2. The high-speed circular saw machine according to claim 1, characterized in that, The cutting unit (5) further includes: A bushing (51) is sleeved on the drive shaft of the drive motor and rotates with the rotation of the drive shaft; Spacer sleeve (52), the spacer sleeve (52) having a plurality of spacers and being arranged alternately with a plurality of saw blades (50) on the bushing (51); Multiple saw blades (50) rotate synchronously by driving the bushing (51) through the drive shaft.
3. A high-speed circular saw machine according to claim 2, characterized in that, Also includes: A connecting pipe (7) is arranged on the protective cover (6) and communicates with the inside of the protective cover (6). The length direction of the connecting pipe (7) coincides with the top tangent of the protective cover (6).

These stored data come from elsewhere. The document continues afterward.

/-- Calibration ends: the pair is stored or kept, and an interrupted or queued run goes on (R363, R364). `zero` and `ref`
are the mean raw values of the zero and of the reference integrations. -/
def execIcCalEnd (n : Fin 16) (zero ref : BitVec 40) (s : State) : Host.Outcome State Fault Refusal :=
  let n := n.val
  let x := s.ic n
  match x.cal with
  | none => .next s
  | some (t0, len) =>
    let fin := t0 + 8 * (len + 3000)
    if s.anaRuns 57 && decide (fin ≤ s.tickN) then
      let range := s.fld (aIC_STATUS n) fIC_STATUS_CAL_RANGE
      let off := zero.toInt
      let span := ref.toInt - off
      let (gain, t) := if 0 < span then s.eitherWay (2 ^ 30 * ((s.reg (aREF_VAL range)).toNat : Int)) span.toNat else (0, s)
      let bad := gain < 0x3999999A ∨ 0x46666666 < gain ∨ off < -10737418 ∨ 10737418 < off
      let t := if bad then t.icFlag n fIC_FLAG_CAL_FAIL
        else (t.setReg (aCAL_OFFSET n range) (BitVec.ofInt 32 off)).setReg (aCAL_GAIN n range) (BitVec.ofInt 32 gain)
      let t := (t.putIc n { x with cal := none }).icFlag n fIC_FLAG_CAL_DONE
      if t.bit (aIC_STATUS n) fIC_STATUS_CAL_Q then .next (t.icStartCal n (fin + 1))
      else
        match x.run, x.queued with
        | some r, _ => .next (t.icResume n fin r)
        | none, some r => .next (t.icResume n fin r)
        | none, none => .next t
    else .next s

/-- A write of `IC_CFG`: codes that R351, R353 and the range table refuse. -/
def icCfgWrite (n : Nat) (v : W32) (s : State) : Answer :=
  let nplc := getF v fIC_CFG_NPLC
  if 0x11 ≤ getF v fIC_CFG_INP ∨ getF v fIC_CFG_RANGE = 3 ∨ nplc < 2 ∨ 10000 < nplc then refuse s
  else wrote (s.plainWrite (aIC_CFG n) v)
/-- A write of `IC_PER`, `IC_START` or `IC_COUNT`: refused during a run or with one queued (R357). -/
def icRunRegWrite (n a : Nat) (v : W32) (s : State) : Answer :=
  let x := s.ic n
  if x.run.isSome || x.queued.isSome then refuse s else wrote (s.plainWrite a v)
/-- A write of a factor: refused during calibration (R365). -/
def icFactorWrite (n a : Nat) (v : W32) (s : State) : Answer :=
  if (s.ic n).cal.isSome then refuse s else wrote (s.plainWrite a v)
/-- A write of `MS_PERIOD` (R354). -/
def msPeriodWrite (v : W32) (s : State) : Answer :=
  if 21428572 ≤ v.toNat ∧ v.toNat ≤ 37500000 then wrote (s.plainWrite aMS_PERIOD v) else refuse s
/-- A write of `MS_CAL` (R362). -/
def msCalWrite (v : W32) (s : State) : Answer :=
  let n := getF v fMS_CAL_NPLC
  if 2 ≤ n ∧ n ≤ 10000 then wrote (s.plainWrite aMS_CAL v) else refuse s
/-- A write of `REF_VAL_r`: refused during any calibration (R363). -/
def refValWrite (a : Nat) (v : W32) (s : State) : Answer :=
  if (List.range 16).any (fun n => (s.ic n).cal.isSome) then refuse s else wrote (s.plainWrite a v)
/-- A write of `REF_LOOP` (R421). -/
def refLoopWrite (v : W32) (s : State) : Answer :=
  let on := s.bit aREF_LOOP fREF_LOOP_EN
  let pins := (List.range 32).map (fun p => s.reg (aSW_ACT p))
  let nets := netsOf pins
  let b := nets.getD (getF v fREF_LOOP_BUS) 0
  let onNet (x : Nat) : Bool := nets.getD x x == b
  let used := (drivenBuses ((List.range 48).map (fun n => s.reg (aAB_ACT_IN n)))).any onNet ||
    pins.any (fun w => (pinBuses w).any onNet)
  if (getB v fREF_LOOP_EN = true ∧ used = true) ∨ (on = true ∧ getF v fREF_LOOP_BUS ≠ s.fld aREF_LOOP fREF_LOOP_BUS) then refuse s
  else wrote (s.plainWrite aREF_LOOP v)

/-! ### Mains tracking (R355) -/

/-- The tracker loses lock (R355). -/
def State.mainsUnlock (s : State) : State :=
  if s.mainsLocked then (s.setBit aMS_MEAS fMS_MEAS_LOCKED false).flagRaise aMS_FLAG fMS_FLAG_LOST 1889 else s
/-- Eight periods lie between 40 Hz and 70 Hz and within 0.5 % of their mean. -/
def periodsSteady (l : List Nat) : Bool :=
  let sum := l.foldl (· + ·) 0
  l.length == 8 && l.all (fun p => decide (21428572 ≤ p) && decide (p ≤ 37500000) &&
    decide (200 * (8 * p - sum) ≤ sum) && decide (200 * (sum - 8 * p) ≤ sum))
/-- A period differs from the mean of the last eight by more than 2 %. -/
def periodOff (l : List Nat) (p : Nat) : Bool :=
  let sum := l.foldl (· + ·) 0
  decide (sum < 50 * (8 * p - sum)) || decide (sum < 50 * (sum - 8 * p))
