-- ==== Sys2Proof/Machine/Ring.lean ====
section
/-! DEFINITION. Ring accesses by address: what a read of any register returns and what a write of it does, each register by
the rule of its own chapter (R8 to R10), the progress of an access (R21, R22), and remote packets that arrive (R178). -/

namespace Sys2Proof.Machine

/-! ### Reads -/

/-- A register whose value is its stored word. -/
def readStored (a : Nat) (s : State) : Answer := (s, .ok, s.reg a)
/-- A register whose value is computed from the state. -/
def readAs (s : State) (v : W32) : Answer := (s, .ok, v)

/-- `DIE_INFO` of a die: type, index and fused revision. -/
def State.dieInfo (s : State) (d : Nat) : W32 :=
  let t := putF 0#32 fDIE_INFO_DIE_TYPE (if d < 6 then 0 else if d = 6 then 1 else 2)
  putF (putF t fDIE_INFO_DIE_INDEX d) fDIE_INFO_DIE_REV (s.fuse.dieRev.getD d 0)

/-- Words 0 to 2 of the schedule-fault log's head (R64). -/
def State.sfHead (s : State) (k : Nat) : W32 :=
  match s.pat.log.head? with
  | none => 0#32
  | some r =>
    match k with
    | 0 => putF (putF 0#32 fSF_HEAD_0_FLOW_A r.flowA) fSF_HEAD_0_FLOW_B r.flowB
    | 1 => putF (putF (putF (putF 0#32 fSF_HEAD_1_KIND r.kind) fSF_HEAD_1_DIE r.die) fSF_HEAD_1_ROUTER r.router)
        fSF_HEAD_1_PORT r.port
    | _ => r.tick

/-- A marker with cause 0x1 was injected in the last period. -/
def State.niMarks (s : State) (d n : Nat) : Bool :=
  let m := (s.ni d n).markAt
  m != 0 && decide (s.now < m + s.period)

/-- The registers of an NI that show what it holds. -/
def State.niView (s : State) (d n o : Nat) : Option W32 :=
  let x := s.ni d n
  if o = 0x4 then
    let v := putF (s.reg (aNI_STATUS d n)) fNI_STATUS_EGR (min 15 x.egress.length)
    let v := putF (putF v fNI_STATUS_STAGED x.staging.length) fNI_STATUS_DEBT (min 63 x.debt)
    some (putF v fNI_STATUS_MARKS (if s.niMarks d n then 1 else 0))
  else if 0x20 ≤ o ∧ o < 0x30 then
    let k := (o - 0x20) / 4
    let v := putF (s.reg (aFIFO_STAT d n k)) fFIFO_STAT_FLUSHING (if bit4 x.flushing k then 1 else 0)
    let v := putF (putF v fFIFO_STAT_FULL (if x.full k then 1 else 0)) fFIFO_STAT_EMPTY (if x.empties k then 1 else 0)
    some (putF v fFIFO_STAT_COUNT (x.count k))
  else if o = 0x80 then some (putF (putF 0#32 fBE_STATUS_RSV x.rsv) fBE_STATUS_OUTSTANDING x.outst.length)
  else none

/-- A read within an NI's registers by master m. -/
def niRead (m : Rm) (d n o : Nat) (s : State) : Answer :=
  if 0x44 ≤ o ∧ o ≤ 0x50 then psDataRead m d n ((o - 0x44) / 4) s
  else
    match s.niView d n o with
    | some v => readAs s v
    | none => readStored (niA d n o) s

/-- A read within a die-link module's register set. -/
def linkRead (a : Nat) (s : State) : Answer :=
  let b := a / 0x40 * 0x40
  if a = aLM_STATUS b then readAs s (putF (s.reg a) fLM_STATUS_RING (if s.carriesRing b then 1 else 0))
  else readStored a s

/-- A read within a lane's registers: the last received bits are free. -/
def laneRead (a : Nat) (s : State) : Answer :=
  if a % 0x20 = 0xC then
    let (v, t) := s.fresh 20
    (t, .ok, v.setWidth 32)
  else readStored a s

/-- A read within a frame engine's registers by master m (R229, R230). -/
def feRead (m : Rm) (d o : Nat) (s : State) : Answer :=
  let head := (s.upsets d).head?
  let frame := s.rbFrame d
  match o with
  | 0x10 => readAs s (match head with | some r => r.fa | none => 0#32)
  | 0x14 => readAs s (match head with
    | some r => putF (putF (putF (putF 0#32 fFE_LOG_1_KIND r.kind) fFE_LOG_1_CHK (if r.chk then 1 else 0))
        fFE_LOG_1_WORD r.word) fFE_LOG_1_BIT r.bit
    | none => 0#32)
  | 0x18 => readAs s (match head with | some r => r.tick | none => 0#32)
  | 0x1C => readAs s (putF (s.reg (aFE_LOG_STAT d)) fFE_LOG_STAT_COUNT (s.upsets d).length)
  | 0x48 => feRbDataRead m d s
  | 0x4C => if s.rbValid d then readAs s (s.rbWord d) else (s, .decode, 0#32)
  | 0x50 => if s.rbValid d then readAs s ((s.frameChk frame.key).setWidth 32) else (s, .decode, 0#32)
  | _ => readStored (feA d o) s

/-- `CFG_STATUS`: `START` while dies of an honoured start have not reached running, and the sampled straps. -/
def State.cfgStatus (s : State) : W32 :=
  let starting := s.cfg.startPend != 0 || fabricDies.any (fun d => (s.dieStart d).isSome)
  let v := if s.cfgState == 3 && starting then putF (s.reg aCFG_STATUS) fCFG_STATUS_STATE 4 else s.reg aCFG_STATUS
  putF (putF v fCFG_STATUS_MODE s.pins.cfgMode.toNat) fCFG_STATUS_PULL (if s.pins.cfgPull then 1 else 0)

/-- A read within a Thrumas core's block; `PC` of a running core is some value it held lately. -/
def coreRead (n o : Nat) (s : State) : Answer :=
  match o with
  | 0x4 =>
    let v := s.reg (aCORE_STATUS n)
    if s.coreState n = 1 then
      let (pc, t) := s.fresh 14
      (t, .ok, putF v fCORE_STATUS_PC pc.toNat)
    else readAs s (putF v fCORE_STATUS_PC (s.thr n).pc.toNat)
  | 0x14 => imDataRead n 0 s
  | 0x18 => imDataRead n 1 s
  | 0x1C => imDataRead n 2 s
  | 0x20 => imDataRead n 3 s
  | 0x34 => dmDataRead n s
  | _ => readStored (ra 6 (0x10 + n) o) s
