-- ==== Sys2Proof/Machine/Step.lean ====
section
/-! DEFINITION. One step: the command at the front of the queue, or, with none waiting, one tick of time. -/

namespace Sys2Proof.Machine

/-- The command at the front acts on the state with the queue's rest; an empty queue lets a tick pass. -/
def step (s : State) : Host.Outcome State Fault Refusal :=
  match s.pending with
  | [] => .next s.idle
  | c :: r => exec c { s with pending := r }

/-- The command that a word spells, put at the front of the queue: the table gives no row bits, so no word spells one. -/
def State.withFetchWord (s : State) (nbits w : Nat) : State :=
  match decodeTableWord nbits w with
  | some c => { s with pending := c :: s.pending }
  | none => s

end Sys2Proof.Machine
end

Waste container (8), the inlet end of the waste container (8) is detachably connected to the connecting pipe (7) by snap-fit; The waste container (8) is connected to the connecting pipe (7).
4. A high-speed circular saw machine according to claim 3, characterized in that: The waste container (8) has a vacuum insulation layer (9) arranged in the wall.
5. A high-speed circular saw machine according to claim 4, characterized in that: An air passage (10) connecting the external environment and the waste container (8) is arranged on the connecting pipe (7).